Association Between Young Adult Characteristics and Blood Pressure Trajectories.

BACKGROUND: Blood pressure (BP) trajectories from young adulthood through middle age are associated with cardiovascular risk. We examined the associations of hypertension risk factors with BP trajectories among a large diverse sample. METHODS AND RESULTS: We analyzed data from young adults, aged 18 to 39 years, with untreated BP <140/90 mm Hg at baseline from Kaiser Permanente Southern California (N=355 324).

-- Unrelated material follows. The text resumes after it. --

-- ==== Sys2Proof/Machine/Dispatch.lean ====
section
/-! DEFINITION. The dispatch: one arm per instruction, each a direct call of its meaning. -/

namespace Sys2Proof.Machine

We used latent growth curve models to identify 10-year BP trajectories and to assess the associations between characteristics in young adulthood and BP trajectories. We identified the following 5 distinct systolic BP trajectories, which appeared to be determined mainly by the baseline BP with progressively higher BP at each year: group 1 (lowest BP trajectory, 7.9%), group 2 (26.5%), group 3 (33.0%), group 4 (25.4%), and group 5 (highest BP trajectory, 7.3%). Older age (adjusted odds ratio for 30-39 versus 18-29 years, 1.23 [95% CI, 1.18-1.28]), male sex (13.38 [95% CI, 12.80-13.99]), obesity (body mass index ≥30 versus 18.5-24.9 kg/m2, 14.81 [95% CI, 14.03-15.64]), overweight (body mass index 25-29.9 versus 18.5-24.9 kg/m2, 3.16 [95% CI, 3.00-3.33]), current smoking (1.58 [95% CI, 1.48-1.67]), prediabetes (1.21 [95% CI, 1.13-1.29]), diabetes (1.60 [95% CI, 1.41-1.81]) and high low-density lipoprotein cholesterol (≥160 versus <100 mg/dL, 1.52 [95% CI, 1.37-1.68]) were associated with the highest BP trajectory (group 5) compared with the reference group (group 2). CONCLUSIONS: Traditional hypertension risk factors including smoking, diabetes, and elevated lipids were associated with BP trajectories in young adults, with obesity having the strongest association with the highest BP trajectory group.